━━━━━ Study material

-- ==== Sys2Proof/Machine/CtxOps.lean ====
section
/-! DEFINITION. Channel contexts: fields read and written through the remap table (R123, R124, R127, R128, R151, R167),
channel counters and channel events. -/

namespace Sys2Proof.Machine

def ctxCtl : Nat := 70

/-- Master codes of R401 for the context ports. -/
def codeData : Nat := 0x51
def codeSilo : Nat := 0x52
def codeQueue : Nat := 0x50

/-- Address in context memory of a window offset of a channel. -/
def ctxAddr (s : State) (c w : Nat) : Nat := 1024 * slotOf s c + slotOff w

/-- First byte of a field from its word, and the bytes that hold its bits. -/
def fieldFirst (x : CtxF) : Nat := x.lo / 8
def fieldBytes (x : CtxF) : Nat := (x.lo + x.len - 1) / 8 - x.lo / 8 + 1

/-- Value of a context field. -/
def ctx (s : State) (x : CtxF) (c : Nat) : Nat :=
  bitsOf (leNat (ramBytes s ctxCtl (ctxAddr s c x.off + fieldFirst x) (fieldBytes x))) (x.lo % 8) x.len

def ctxBit (s : State) (x : CtxF) (c : Nat) : Bool := ctx s x c != 0

/-- Bytes of a field that holds bytes, first byte at the lowest offset. -/
def ctxBytes (s : State) (x : CtxF) (c : Nat) : List Byte := ramBytes s ctxCtl (ctxAddr s c x.off) (x.len / 8)

/-- Some word that holds a field is poisoned. -/
def ctxPoisoned (s : State) (x : CtxF) (c : Nat) : Bool :=
  (wordsOf (ctxAddr s c x.off + fieldFirst x) (fieldBytes x)).any fun w => poisoned s ctxCtl w

/-- The data plane reads context lines: a word with errors is corrected or found bad, with what follows from it (R393,
R395). -/
def ctxLook (s : State) (c w n : Nat) : State :=
  let a := ctxAddr s c w
  ((s.errs.filter fun e => e.1 % 75 == ctxCtl && a ≤ 8 * (e.1 / 75) && 8 * (e.1 / 75) < a + n).map (·.1 / 75)).foldl
    (fun s x => noteRead s ctxCtl x 0 codeData) s

/-- Lines of the egress half that sequencing reads, and of the ingress half that the checks read (R127, R128). -/
def egLook (s : State) (c : Nat) : State := ctxLook s c 0x200 0x140
def inLook (s : State) (c : Nat) : State := ctxLook s c 0x400 0x140

/-- The replay map, which Bale Seal checks read (R153). -/
def mapLook (s : State) (c : Nat) : State := ctxLook s c 0x580 0x80

/-- A write of context bytes by the data plane or the Silo key path; of part of a poisoned word it is dropped, and
CTX_POISON is raised (R151, R396). -/
def ctxWriteBytes (s : State) (c w : Nat) (bs : List (Option Byte)) (code : Nat) : State :=
  let r := memWrite s ctxCtl (ctxAddr s c w) bs code
  if r.1 then r.2.raise CH_EVT.CTX_POISON c else r.2

/-- Write a context field. -/
def ctxSet (s : State) (x : CtxF) (c v code : Nat) : State :=
  let n := fieldBytes x
  let w := x.off + fieldFirst x
  let old := leNat (ramBytes s ctxCtl (ctxAddr s c w) n)
  ctxWriteBytes s c w ((leBytes n (putBits old (x.lo % 8) x.len v)).map some) code

/-- Field written by the data plane. -/
def ctxD (s : State) (x : CtxF) (c v : Nat) : State := ctxSet s x c v codeData

/-- Field written by the Silo key path. -/
def ctxC (s : State) (x : CtxF) (c v : Nat) : State := ctxSet s x c v codeSilo

/-! ### Key slots -/

def egKey (k : Nat) : CtxF := if k = 0 then Ctx.SLOT0_KEY else Ctx.SLOT1_KEY
def egAux (k : Nat) : CtxF := if k = 0 then Ctx.SLOT0_AUX else Ctx.SLOT1_AUX
def egEpoch (k : Nat) : CtxF := if k = 0 then Ctx.SLOT0_EPOCH else Ctx.SLOT1_EPOCH
def egSalt (k : Nat) : CtxF := if k = 0 then Ctx.SLOT0_SALT else Ctx.SLOT1_SALT
def inKey (k : Nat) : CtxF := match k with | 0 => Ctx.IN0_KEY | 1 => Ctx.IN1_KEY | _ => Ctx.IN2_KEY
def inAux (k : Nat) : CtxF := match k with | 0 => Ctx.IN0_AUX | 1 => Ctx.IN1_AUX | _ => Ctx.IN2_AUX
def inEpoch (k : Nat) : CtxF := match k with | 0 => Ctx.IN0_EPOCH | 1 => Ctx.IN1_EPOCH | _ => Ctx.IN2_EPOCH
def inSalt (k : Nat) : CtxF := match k with | 0 => Ctx.IN0_SALT | 1 => Ctx.IN1_SALT | _ => Ctx.IN2_SALT
def inHigh (k : Nat) : CtxF := match k with | 0 => Ctx.IN0_HIGH | 1 => Ctx.IN1_HIGH | _ => Ctx.IN2_HIGH

/-- The word with VALID, CUR and ROOT_OK of the egress half is poisoned: no key slot of the half is valid (R151). -/
def egHeadBad (s : State) (c : Nat) : Bool := ctxPoisoned s Ctx.VALID c
def inHeadBad (s : State) (c : Nat) : Bool := ctxPoisoned s Ctx.IN_VALID c

/-- Egress slot `k` holds a complete key that can be read (R139, R151). -/
def egValid (s : State) (c k : Nat) : Bool :=
  bitAt (ctx s Ctx.VALID c) k && !egHeadBad s c && !ctxPoisoned s (egKey k) c && !ctxPoisoned s (egAux k) c &&
    !ctxPoisoned s (egEpoch k) c && !ctxPoisoned s (egSalt k) c

def inValid (s : State) (c k : Nat) : Bool :=
  bitAt (ctx s Ctx.IN_VALID c) k && !inHeadBad s c && !ctxPoisoned s (inKey k) c && !ctxPoisoned s (inAux k) c &&
    !ctxPoisoned s (inEpoch k) c && !ctxPoisoned s (inSalt k) c

def setEgValid (s : State) (c k : Nat) (b : Bool) (code : Nat) : State :=
  ctxSet s Ctx.VALID c (putBits (ctx s Ctx.VALID c) k 1 (b2n b)) code

def setInValid (s : State) (c k : Nat) (b : Bool) (code : Nat) : State :=
  ctxSet s Ctx.IN_VALID c (putBits (ctx s Ctx.IN_VALID c) k 1 (b2n b)) code

def egCur (s : State) (c : Nat) : Nat := ctx s Ctx.CUR c
def egNext (s : State) (c : Nat) : Nat := 1 - egCur s c
def inCur (s : State) (c : Nat) : Nat := ctx s Ctx.IN_CUR c
def inNext (s : State) (c : Nat) : Nat := (inCur s c + 1) % 3
def inPrev (s : State) (c : Nat) : Nat := (inCur s c + 2) % 3

/-- A field that the Silo key path writes with the rest of its 64-bit word, which keeps what it holds: the write is whole, so it
also clears poison (R396, R397). -/
def ctxWhole (s : State) (x : CtxF) (c v : Nat) : State :=
  let w := (x.off + fieldFirst x) / 8 * 8
  let n := fieldBytes x
  let old := ramBytes s ctxCtl (ctxAddr s c w) 8
  let i := x.off + fieldFirst x - w
  let new := leBytes n (putBits (leNat (sliceAt old i n)) (x.lo % 8) x.len v)
  ctxWriteBytes s c w ((old.take i ++ new ++ old.drop (i + n)).map some) codeSilo

/-- The Silo key path writes the key, auxiliary key, epoch and salt of a slot (R139, R141, R397). -/
def putSlot (s : State) (c : Nat) (key aux epoch salt : CtxF) (k x : List Byte) (e slt : Nat) : State :=
  let s := ctxWriteBytes s c key.off (k.map some) codeSilo
  let s := ctxWriteBytes s c aux.off (x.map some) codeSilo
  ctxWhole (ctxWhole s epoch c e) salt c slt

/-- The Silo key path zeroes the key material of an egress slot (R141). -/
def zeroEgSlot (s : State) (c k : Nat) : State :=
  putSlot s c (egKey k) (egAux k) (egEpoch k) (egSalt k) (zeros 32) (zeros 32) 0 0

def zeroInSlot (s : State) (c k : Nat) : State :=
  putSlot s c (inKey k) (inAux k) (inEpoch k) (inSalt k) (zeros 32) (zeros 32) 0 0

/-! ### Counters of a channel (R24, R164) -/

/-- The sixteen counters in the order of R164. -/
def chCounter (i : Nat) : CtxF := ⟨if i < 8 then 0x340 + 8 * i else 0x540 + 8 * (i - 8), 0, 64, .d, false⟩

def cOutOk : Nat := 0
def cOutOctets : Nat := 1
def cOutPad : Nat := 2
def cOutDropQ : Nat := 3
def cOutDropNokey : Nat := 4
def cOutDropDrain : Nat := 5
def cOutMark : Nat := 6
def cEpochCount : Nat := 7
def cInOk : Nat := 8
def cInDropNokey : Nat := 9
def cInDropReplay : Nat := 10
def cInDropAuth : Nat := 11
def cInDropDeliv : Nat := 12
def cInPad : Nat := 13
def cInDropFmt : Nat := 14
def cInDropPack : Nat := 15

/-- The engines hold an increment until the flush (R24). -/
def chCount (s : State) (c i n : Nat) : State :=
  let k := 16 * c + i
  { s with cntPend := SMap.set (fun _ => 0) s.cntPend k (SMap.get (fun _ => 0) s.cntPend k + n) }

/-- Increments held for a channel reach its context (R24): each counter's word is read, which corrects it, and written whole. A
poisoned word has no count to add to: the increment is lost and the word stays poisoned (DESIGN CHOICE, log 104). -/
def flushCounters (s : State) (c : Nat) : State :=
  (List.range 16).foldl (fun s i =>
    let k := 16 * c + i
    let n := SMap.get (fun _ => 0) s.cntPend k
    if n = 0 then s
    else
      let s := ctxLook { s with cntPend := SMap.set (fun _ => 0) s.cntPend k 0 } c (chCounter i).off 8
      if ctxPoisoned s (chCounter i) c then s else ctxD s (chCounter i) c (satAdd 64 (ctx s (chCounter i) c) n)) s

/-! ### Channel state -/

def stDisabled : Nat := 0
def stKeying : Nat := 1
def stReady : Nat := 2
def stActive : Nat := 3
def stDraining : Nat := 4

def chState (s : State) (c : Nat) : Nat := s.f CH_STATUS.STATE c

def setChState (s : State) (c v : Nat) : State := s.setF CH_STATUS.STATE c v

/-- Sealing and opening (R132). -/
def chLive (s : State) (c : Nat) : Bool := chState s c == stActive || chState s c == stDraining

/-- Channels whose state is not DISABLED, in rising order. -/
def busyChannels (s : State) : List Nat :=
  ((s.regs.filter fun e => e.1 % Reg.count == Reg.CH_STATUS.ctorIdx).map fun e => e.1 / Reg.count).filter
    fun c => chState s c != stDisabled

end Sys2Proof.Machine
end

━━━━━━━━━━

◆ **Problem statement**: In the entries above, please find the line with "ctxSet s Ctx.IN_VALID" and the line with "def inPrev (s", then write out exactly those two lines and every line between them, and nothing more.

◆ **Result for this exercise**:
  ctxSet s Ctx.IN_VALID c (putBits (ctx s Ctx.IN_VALID c) k 1 (b2n b)) code

def egCur (s : State) (c : Nat) : Nat := ctx s Ctx.CUR c
def egNext (s : State) (c : Nat) : Nat := 1 - egCur s c
def inCur (s : State) (c : Nat) : Nat := ctx s Ctx.IN_CUR c
def inNext (s : State) (c : Nat) : Nat := (inCur s c + 1) % 3
def inPrev (s : State) (c : Nat) : Nat := (inCur s c + 2) % 3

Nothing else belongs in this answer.